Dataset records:

* * * * *

/-! ### draw -/

@[simp] theorem draw_turn (s : State) : (s.draw).turn = s.turn := rfl
@[simp] theorem draw_agenda (s : State) : (s.draw).agenda = s.agenda := rfl
@[simp] theorem draw_order (s : State) : (s.draw).order = s.order := rfl
@[simp] theorem draw_nominal (s : State) : (s.draw).nominal = s.nominal := rfl
@[simp] theorem draw_draws (s : State) : (s.draw).draws = s.draws + 1 := rfl
@[simp] theorem draw_cores (s : State) : (s.draw).cores = s.cores := rfl
@[simp] theorem draw_shafts (s : State) : (s.draw).shafts = s.shafts := rfl
@[simp] theorem draw_clusters (s : State) : (s.draw).clusters = s.clusters := rfl
@[simp] theorem draw_hbm (s : State) : (s.draw).hbm = s.hbm := rfl
@[simp] theorem draw_hbmKey (s : State) : (s.draw).hbmKey = s.hbmKey := rfl
@[simp] theorem draw_poison (s : State) : (s.draw).poison = s.poison := rfl
@[simp] theorem draw_host (s : State) : (s.draw).host = s.host := rfl
@[simp] theorem draw_hostBad (s : State) : (s.draw).hostBad = s.hostBad := rfl
@[simp] theorem draw_records (s : State) : (s.draw).records = s.records := rfl
@[simp] theorem draw_dispen (s : State) : (s.draw).dispen = s.dispen := rfl
@[simp] theorem draw_recsel (s : State) : (s.draw).recsel = s.recsel := rfl
@[simp] theorem draw_reccmdErr (s : State) : (s.draw).reccmdErr = s.reccmdErr := rfl
@[simp] theorem draw_fqBase (s : State) : (s.draw).fqBase = s.fqBase := rfl
@[simp] theorem draw_fqLog (s : State) : (s.draw).fqLog = s.fqLog := rfl
@[simp] theorem draw_fqInten (s : State) : (s.draw).fqInten = s.fqInten := rfl
@[simp] theorem draw_fqHead (s : State) : (s.draw).fqHead = s.fqHead := rfl
@[simp] theorem draw_fqTail (s : State) : (s.draw).fqTail = s.fqTail := rfl
@[simp] theorem draw_reports (s : State) : (s.draw).reports = s.reports := rfl
@[simp] theorem draw_msix (s : State) : (s.draw).msix = s.msix := rfl
@[simp] theorem draw_completions (s : State) : (s.draw).completions = s.completions := rfl
@[simp] theorem draw_dphasers (s : State) : (s.draw).dphasers = s.dphasers := rfl
@[simp] theorem draw_pcbs (s : State) : (s.draw).pcbs = s.pcbs := rfl
@[simp] theorem draw_saves (s : State) : (s.draw).saves = s.saves := rfl
@[simp] theorem draw_keys (s : State) : (s.draw).keys = s.keys := rfl
@[simp] theorem draw_resetDue (s : State) : (s.draw).resetDue = s.resetDue := rfl
@[simp] theorem draw_romDigest (s : State) : (s.draw).romDigest = s.romDigest := rfl
@[simp] theorem draw_fwDigest (s : State) : (s.draw).fwDigest = s.fwDigest := rfl
@[simp] theorem draw_idDigest (s : State) : (s.draw).idDigest = s.idDigest := rfl
@[simp] theorem draw_measured (s : State) : (s.draw).measured = s.measured := rfl
@[simp] theorem draw_invPart (s : State) : (s.draw).invPart = s.invPart := rfl
@[simp] theorem draw_invAll (s : State) : (s.draw).invAll = s.invAll := rfl
@[simp] theorem draw_invSize (s : State) : (s.draw).invSize = s.invSize := rfl
@[simp] theorem draw_invBusy (s : State) : (s.draw).invBusy = s.invBusy := rfl
@[simp] theorem draw_invAt (s : State) : (s.draw).invAt = s.invAt := rfl
@[simp] theorem draw_invVa (s : State) : (s.draw).invVa = s.invVa := rfl
@[simp] theorem draw_windows (s : State) : (s.draw).windows = s.windows := rfl
@[simp] theorem draw_logCount (s : State) : (s.draw).logCount = s.logCount := rfl
@[simp] theorem draw_log (s : State) : (s.draw).log = s.log := rfl
@[simp] theorem draw_psust (s : State) : (s.draw).psust = s.psust := rfl
@[simp] theorem draw_psprint (s : State) : (s.draw).psprint = s.psprint := rfl
@[simp] theorem draw_spen (s : State) : (s.draw).spen = s.spen := rfl
@[simp] theorem draw_pavg (s : State) : (s.draw).pavg = s.pavg := rfl
@[simp] theorem draw_lrErr (s : State) : (s.draw).lrErr = s.lrErr := rfl
@[simp] theorem draw_energy (s : State) : (s.draw).energy = s.energy := rfl
@[simp] theorem draw_ports (s : State) : (s.draw).ports = s.ports := rfl
@[simp] theorem draw_routes (s : State) : (s.draw).routes = s.routes := rfl
@[simp] theorem draw_devnum (s : State) : (s.draw).devnum = s.devnum := rfl
@[simp] theorem draw_devnumSet (s : State) : (s.draw).devnumSet = s.devnumSet := rfl
@[simp] theorem draw_fwstat (s : State) : (s.draw).fwstat = s.fwstat := rfl
@[simp] theorem draw_fwReady (s : State) : (s.draw).fwReady = s.fwReady := rfl
@[simp] theorem draw_fwContent (s : State) : (s.draw).fwContent = s.fwContent := rfl
@[simp] theorem draw_fwVersion (s : State) : (s.draw).fwVersion = s.fwVersion := rfl
@[simp] theorem draw_stage (s : State) : (s.draw).stage = s.stage := rfl
@[simp] theorem draw_calcl (s : State) : (s.draw).calcl = s.calcl := rfl
@[simp] theorem draw_cut (s : State) : (s.draw).cut = s.cut := rfl
@[simp] theorem draw_advise (s : State) : (s.draw).advise = s.advise := rfl
@[simp] theorem draw_nret (s : State) : (s.draw).nret = s.nret := rfl
@[simp] theorem draw_sessions (s : State) : (s.draw).sessions = s.sessions := rfl
@[simp] theorem draw_nextSession (s : State) : (s.draw).nextSession = s.nextSession := rfl
@[simp] theorem draw_spdm (s : State) : (s.draw).spdm = s.spdm := rfl
@[simp] theorem draw_reply (s : State) : (s.draw).reply = s.reply := rfl
@[simp] theorem draw_sent (s : State) : (s.draw).sent = s.sent := rfl
@[simp] theorem draw_inbound (s : State) : (s.draw).inbound = s.inbound := rfl

/-! ### later -/

@[simp] theorem later_turn (s : State) (e : Instr) : (s.later e).turn = s.turn := rfl
@[simp] theorem later_agenda (s : State) (e : Instr) : (s.later e).agenda = s.agenda ++ [e] := rfl
@[simp] theorem later_order (s : State) (e : Instr) : (s.later e).order = s.order := rfl
@[simp] theorem later_nominal (s : State) (e : Instr) : (s.later e).nominal = s.nominal := rfl
@[simp] theorem later_draws (s : State) (e : Instr) : (s.later e).draws = s.draws := rfl
@[simp] theorem later_cores (s : State) (e : Instr) : (s.later e).cores = s.cores := rfl
@[simp] theorem later_shafts (s : State) (e : Instr) : (s.later e).shafts = s.shafts := rfl
@[simp] theorem later_clusters (s : State) (e : Instr) : (s.later e).clusters = s.clusters := rfl
@[simp] theorem later_hbm (s : State) (e : Instr) : (s.later e).hbm = s.hbm := rfl
@[simp] theorem later_hbmKey (s : State) (e : Instr) : (s.later e).hbmKey = s.hbmKey := rfl
@[simp] theorem later_poison (s : State) (e : Instr) : (s.later e).poison = s.poison := rfl
@[simp] theorem later_host (s : State) (e : Instr) : (s.later e).host = s.host := rfl
@[simp] theorem later_hostBad (s : State) (e : Instr) : (s.later e).hostBad = s.hostBad := rfl
@[simp] theorem later_records (s : State) (e : Instr) : (s.later e).records = s.records := rfl
@[simp] theorem later_dispen (s : State) (e : Instr) : (s.later e).dispen = s.dispen := rfl
@[simp] theorem later_recsel (s : State) (e : Instr) : (s.later e).recsel = s.recsel := rfl
@[simp] theorem later_reccmdErr (s : State) (e : Instr) : (s.later e).reccmdErr = s.reccmdErr := rfl
@[simp] theorem later_fqBase (s : State) (e : Instr) : (s.later e).fqBase = s.fqBase := rfl
@[simp] theorem later_fqLog (s : State) (e : Instr) : (s.later e).fqLog = s.fqLog := rfl
@[simp] theorem later_fqInten (s : State) (e : Instr) : (s.later e).fqInten = s.fqInten := rfl
@[simp] theorem later_fqHead (s : State) (e : Instr) : (s.later e).fqHead = s.fqHead := rfl
@[simp] theorem later_fqTail (s : State) (e : Instr) : (s.later e).fqTail = s.fqTail := rfl
@[simp] theorem later_reports (s : State) (e : Instr) : (s.later e).reports = s.reports := rfl
@[simp] theorem later_msix (s : State) (e : Instr) : (s.later e).msix = s.msix := rfl
@[simp] theorem later_completions (s : State) (e : Instr) : (s.later e).completions = s.completions := rfl
@[simp] theorem later_dphasers (s : State) (e : Instr) : (s.later e).dphasers = s.dphasers := rfl
@[simp] theorem later_pcbs (s : State) (e : Instr) : (s.later e).pcbs = s.pcbs := rfl
@[simp] theorem later_saves (s : State) (e : Instr) : (s.later e).saves = s.saves := rfl
@[simp] theorem later_keys (s : State) (e : Instr) : (s.later e).keys = s.keys := rfl
@[simp] theorem later_resetDue (s : State) (e : Instr) : (s.later e).resetDue = s.resetDue := rfl
@[simp] theorem later_romDigest (s : State) (e : Instr) : (s.later e).romDigest = s.romDigest := rfl
@[simp] theorem later_fwDigest (s : State) (e : Instr) : (s.later e).fwDigest = s.fwDigest := rfl
@[simp] theorem later_idDigest (s : State) (e : Instr) : (s.later e).idDigest = s.idDigest := rfl
@[simp] theorem later_measured (s : State) (e : Instr) : (s.later e).measured = s.measured := rfl
@[simp] theorem later_invPart (s : State) (e : Instr) : (s.later e).invPart = s.invPart := rfl
@[simp] theorem later_invAll (s : State) (e : Instr) : (s.later e).invAll = s.invAll := rfl
@[simp] theorem later_invSize (s : State) (e : Instr) : (s.later e).invSize = s.invSize := rfl
@[simp] theorem later_invBusy (s : State) (e : Instr) : (s.later e).invBusy = s.invBusy := rfl
@[simp] theorem later_invAt (s : State) (e : Instr) : (s.later e).invAt = s.invAt := rfl
@[simp] theorem later_invVa (s : State) (e : Instr) : (s.later e).invVa = s.invVa := rfl
@[simp] theorem later_windows (s : State) (e : Instr) : (s.later e).windows = s.windows := rfl
@[simp] theorem later_logCount (s : State) (e : Instr) : (s.later e).logCount = s.logCount := rfl
@[simp] theorem later_log (s : State) (e : Instr) : (s.later e).log = s.log := rfl
@[simp] theorem later_psust (s : State) (e : Instr) : (s.later e).psust = s.psust := rfl
@[simp] theorem later_psprint (s : State) (e : Instr) : (s.later e).psprint = s.psprint := rfl
@[simp] theorem later_spen (s : State) (e : Instr) : (s.later e).spen = s.spen := rfl
@[simp] theorem later_pavg (s : State) (e : Instr) : (s.later e).pavg = s.pavg := rfl
@[simp] theorem later_lrErr (s : State) (e : Instr) : (s.later e).lrErr = s.lrErr := rfl
@[simp] theorem later_energy (s : State) (e : Instr) : (s.later e).energy = s.energy := rfl
@[simp] theorem later_ports (s : State) (e : Instr) : (s.later e).ports = s.ports := rfl
@[simp] theorem later_routes (s : State) (e : Instr) : (s.later e).routes = s.routes := rfl
@[simp] theorem later_devnum (s : State) (e : Instr) : (s.later e).devnum = s.devnum := rfl
@[simp] theorem later_devnumSet (s : State) (e : Instr) : (s.later e).devnumSet = s.devnumSet := rfl
@[simp] theorem later_fwstat (s : State) (e : Instr) : (s.later e).fwstat = s.fwstat := rfl
@[simp] theorem later_fwReady (s : State) (e : Instr) : (s.later e).fwReady = s.fwReady := rfl
@[simp] theorem later_fwContent (s : State) (e : Instr) : (s.later e).fwContent = s.fwContent := rfl
@[simp] theorem later_fwVersion (s : State) (e : Instr) : (s.later e).fwVersion = s.fwVersion := rfl
@[simp] theorem later_stage (s : State) (e : Instr) : (s.later e).stage = s.stage := rfl
@[simp] theorem later_calcl (s : State) (e : Instr) : (s.later e).calcl = s.calcl := rfl
@[simp] theorem later_cut (s : State) (e : Instr) : (s.later e).cut = s.cut := rfl
@[simp] theorem later_advise (s : State) (e : Instr) : (s.later e).advise = s.advise := rfl
@[simp] theorem later_nret (s : State) (e : Instr) : (s.later e).nret = s.nret := rfl
@[simp] theorem later_sessions (s : State) (e : Instr) : (s.later e).sessions = s.sessions := rfl
@[simp] theorem later_nextSession (s : State) (e : Instr) : (s.later e).nextSession = s.nextSession := rfl
@[simp] theorem later_spdm (s : State) (e : Instr) : (s.later e).spdm = s.spdm := rfl
@[simp] theorem later_reply (s : State) (e : Instr) : (s.later e).reply = s.reply := rfl
@[simp] theorem later_sent (s : State) (e : Instr) : (s.later e).sent = s.sent := rfl
@[simp] theorem later_inbound (s : State) (e : Instr) : (s.later e).inbound = s.inbound := rfl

* * * * *

EXERCISE GOAL:
Look above for the line with "(s.draw).invPart = s.invPart := rfl" and the line with "(s.draw).invBusy = s.invBusy := rfl". Retype those two lines and every line between them exactly, adding nothing.

RESPONSE TO THIS TASK:
@[simp] theorem draw_invPart (s : State) : (s.draw).invPart = s.invPart := rfl
@[simp] theorem draw_invAll (s : State) : (s.draw).invAll = s.invAll := rfl
@[simp] theorem draw_invSize (s : State) : (s.draw).invSize = s.invSize := rfl
@[simp] theorem draw_invBusy (s : State) : (s.draw).invBusy = s.invBusy := rfl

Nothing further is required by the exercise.